▶ **Action item**
Only the lines below between the ones containing "b 11 s.fold" and "Change a pasture's record. -/", inclusive, are to be reproduced, each exactly as it stands.

━━━━━ The input ━━━━━

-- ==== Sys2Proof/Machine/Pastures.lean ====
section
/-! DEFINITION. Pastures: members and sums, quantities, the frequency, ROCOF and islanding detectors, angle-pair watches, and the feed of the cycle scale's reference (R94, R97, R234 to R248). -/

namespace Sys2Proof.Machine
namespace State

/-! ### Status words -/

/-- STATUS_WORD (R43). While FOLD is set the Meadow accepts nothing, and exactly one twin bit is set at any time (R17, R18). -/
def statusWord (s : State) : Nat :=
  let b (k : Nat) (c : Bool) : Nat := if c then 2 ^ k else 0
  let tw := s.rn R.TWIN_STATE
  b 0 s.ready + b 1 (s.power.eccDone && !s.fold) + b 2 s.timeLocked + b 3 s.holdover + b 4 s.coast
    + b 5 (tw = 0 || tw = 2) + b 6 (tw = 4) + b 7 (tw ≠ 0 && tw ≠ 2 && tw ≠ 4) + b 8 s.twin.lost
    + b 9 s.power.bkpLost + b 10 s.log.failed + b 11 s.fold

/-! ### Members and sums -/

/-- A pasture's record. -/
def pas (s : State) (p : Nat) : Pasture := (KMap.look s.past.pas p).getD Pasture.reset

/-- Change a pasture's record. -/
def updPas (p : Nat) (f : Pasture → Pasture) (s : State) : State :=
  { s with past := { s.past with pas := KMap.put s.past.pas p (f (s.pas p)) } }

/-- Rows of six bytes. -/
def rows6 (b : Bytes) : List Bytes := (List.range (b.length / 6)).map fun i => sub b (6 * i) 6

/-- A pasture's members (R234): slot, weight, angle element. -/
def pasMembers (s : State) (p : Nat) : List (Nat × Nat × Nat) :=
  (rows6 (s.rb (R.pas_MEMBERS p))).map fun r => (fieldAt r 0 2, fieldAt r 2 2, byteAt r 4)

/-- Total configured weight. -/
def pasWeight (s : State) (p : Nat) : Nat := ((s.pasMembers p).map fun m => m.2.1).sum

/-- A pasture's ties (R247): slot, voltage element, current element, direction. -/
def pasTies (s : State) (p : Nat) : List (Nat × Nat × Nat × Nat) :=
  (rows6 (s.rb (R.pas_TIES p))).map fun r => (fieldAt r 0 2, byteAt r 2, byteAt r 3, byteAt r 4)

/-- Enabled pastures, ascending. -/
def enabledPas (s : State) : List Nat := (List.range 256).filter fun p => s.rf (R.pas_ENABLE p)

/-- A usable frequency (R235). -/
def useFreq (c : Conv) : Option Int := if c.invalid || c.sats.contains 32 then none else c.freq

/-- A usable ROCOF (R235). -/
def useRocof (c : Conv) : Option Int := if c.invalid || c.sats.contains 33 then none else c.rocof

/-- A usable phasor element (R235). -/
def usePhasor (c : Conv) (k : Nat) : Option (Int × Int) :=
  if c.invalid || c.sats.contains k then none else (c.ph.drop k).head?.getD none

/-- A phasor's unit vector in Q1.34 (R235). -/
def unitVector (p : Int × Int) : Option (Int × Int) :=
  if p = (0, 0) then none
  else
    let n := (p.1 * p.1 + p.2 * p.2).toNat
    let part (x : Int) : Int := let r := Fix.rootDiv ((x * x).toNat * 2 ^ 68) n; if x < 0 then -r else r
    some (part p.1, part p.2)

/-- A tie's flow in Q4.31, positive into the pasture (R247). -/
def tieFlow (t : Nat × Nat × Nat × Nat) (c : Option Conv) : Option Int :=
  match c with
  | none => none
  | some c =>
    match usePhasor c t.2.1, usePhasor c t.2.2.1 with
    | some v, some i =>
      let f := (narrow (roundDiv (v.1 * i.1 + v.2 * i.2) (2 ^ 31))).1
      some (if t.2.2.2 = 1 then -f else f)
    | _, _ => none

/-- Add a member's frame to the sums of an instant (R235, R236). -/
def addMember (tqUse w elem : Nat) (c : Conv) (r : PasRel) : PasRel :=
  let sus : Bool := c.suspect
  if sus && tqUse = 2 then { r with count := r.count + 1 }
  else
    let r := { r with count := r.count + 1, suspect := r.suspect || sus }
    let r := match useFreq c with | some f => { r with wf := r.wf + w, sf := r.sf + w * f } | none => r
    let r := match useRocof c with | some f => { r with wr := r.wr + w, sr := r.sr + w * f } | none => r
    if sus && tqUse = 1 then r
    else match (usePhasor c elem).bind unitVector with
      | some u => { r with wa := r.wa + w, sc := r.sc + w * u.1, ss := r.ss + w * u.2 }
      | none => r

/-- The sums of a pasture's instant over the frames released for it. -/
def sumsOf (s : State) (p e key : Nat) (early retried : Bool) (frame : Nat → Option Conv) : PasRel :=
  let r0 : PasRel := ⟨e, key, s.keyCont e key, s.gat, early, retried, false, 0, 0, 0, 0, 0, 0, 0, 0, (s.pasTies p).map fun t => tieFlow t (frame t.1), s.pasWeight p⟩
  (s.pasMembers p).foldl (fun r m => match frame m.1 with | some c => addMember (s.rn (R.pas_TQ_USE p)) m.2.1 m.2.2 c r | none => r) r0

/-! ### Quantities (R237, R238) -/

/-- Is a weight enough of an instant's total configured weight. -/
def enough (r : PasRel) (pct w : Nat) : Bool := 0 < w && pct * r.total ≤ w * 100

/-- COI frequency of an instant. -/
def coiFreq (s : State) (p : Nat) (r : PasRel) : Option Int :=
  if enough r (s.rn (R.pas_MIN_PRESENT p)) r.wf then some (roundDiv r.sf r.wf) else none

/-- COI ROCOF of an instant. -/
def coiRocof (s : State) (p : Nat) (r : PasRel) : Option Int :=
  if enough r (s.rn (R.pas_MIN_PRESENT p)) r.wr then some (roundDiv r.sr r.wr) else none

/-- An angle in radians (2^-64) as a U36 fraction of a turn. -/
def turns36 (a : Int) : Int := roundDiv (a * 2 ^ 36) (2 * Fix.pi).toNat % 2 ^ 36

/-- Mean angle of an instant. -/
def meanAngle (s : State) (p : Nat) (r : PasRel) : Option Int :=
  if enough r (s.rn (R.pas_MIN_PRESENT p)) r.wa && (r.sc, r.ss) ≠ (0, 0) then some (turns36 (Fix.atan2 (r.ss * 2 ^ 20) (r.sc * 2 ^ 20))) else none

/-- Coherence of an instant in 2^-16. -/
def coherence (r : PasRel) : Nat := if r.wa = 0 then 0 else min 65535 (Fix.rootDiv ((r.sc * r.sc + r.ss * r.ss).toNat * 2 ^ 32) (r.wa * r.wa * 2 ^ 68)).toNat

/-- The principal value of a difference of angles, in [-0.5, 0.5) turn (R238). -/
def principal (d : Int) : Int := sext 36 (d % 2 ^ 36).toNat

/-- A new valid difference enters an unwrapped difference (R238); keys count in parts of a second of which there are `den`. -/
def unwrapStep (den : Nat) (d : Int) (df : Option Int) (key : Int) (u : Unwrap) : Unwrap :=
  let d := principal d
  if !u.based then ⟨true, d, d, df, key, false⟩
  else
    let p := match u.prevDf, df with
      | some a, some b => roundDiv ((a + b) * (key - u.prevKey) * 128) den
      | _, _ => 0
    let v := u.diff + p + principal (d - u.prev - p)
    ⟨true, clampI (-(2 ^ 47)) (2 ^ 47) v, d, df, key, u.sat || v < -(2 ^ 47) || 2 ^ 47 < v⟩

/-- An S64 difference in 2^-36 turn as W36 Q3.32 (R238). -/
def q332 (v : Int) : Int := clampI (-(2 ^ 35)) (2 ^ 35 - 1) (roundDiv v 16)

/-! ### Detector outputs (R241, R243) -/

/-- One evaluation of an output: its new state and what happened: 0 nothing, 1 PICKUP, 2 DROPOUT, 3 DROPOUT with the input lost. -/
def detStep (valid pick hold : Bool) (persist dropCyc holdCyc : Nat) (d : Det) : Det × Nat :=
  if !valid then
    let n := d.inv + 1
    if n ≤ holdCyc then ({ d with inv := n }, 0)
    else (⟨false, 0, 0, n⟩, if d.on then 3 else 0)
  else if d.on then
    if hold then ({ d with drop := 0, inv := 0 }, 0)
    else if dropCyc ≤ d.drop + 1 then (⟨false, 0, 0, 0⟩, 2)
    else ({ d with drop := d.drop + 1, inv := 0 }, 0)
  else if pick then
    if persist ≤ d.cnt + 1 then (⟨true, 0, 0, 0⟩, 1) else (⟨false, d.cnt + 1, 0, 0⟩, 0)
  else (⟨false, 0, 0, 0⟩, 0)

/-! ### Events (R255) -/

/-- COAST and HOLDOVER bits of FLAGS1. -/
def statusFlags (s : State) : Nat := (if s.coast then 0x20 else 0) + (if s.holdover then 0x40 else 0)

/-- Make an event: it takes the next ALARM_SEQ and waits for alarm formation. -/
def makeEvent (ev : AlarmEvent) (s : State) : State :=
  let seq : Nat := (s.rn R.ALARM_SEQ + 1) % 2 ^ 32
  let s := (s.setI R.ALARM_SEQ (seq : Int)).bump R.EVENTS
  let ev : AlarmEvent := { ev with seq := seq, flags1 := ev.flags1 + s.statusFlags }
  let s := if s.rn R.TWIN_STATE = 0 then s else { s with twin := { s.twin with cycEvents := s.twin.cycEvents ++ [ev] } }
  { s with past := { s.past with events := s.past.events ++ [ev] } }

━━━━━

▶ **Your solution**
    + b 9 s.power.bkpLost + b 10 s.log.failed + b 11 s.fold

/-! ### Members and sums -/

/-- A pasture's record. -/
def pas (s : State) (p : Nat) : Pasture := (KMap.look s.past.pas p).getD Pasture.reset

/-- Change a pasture's record. -/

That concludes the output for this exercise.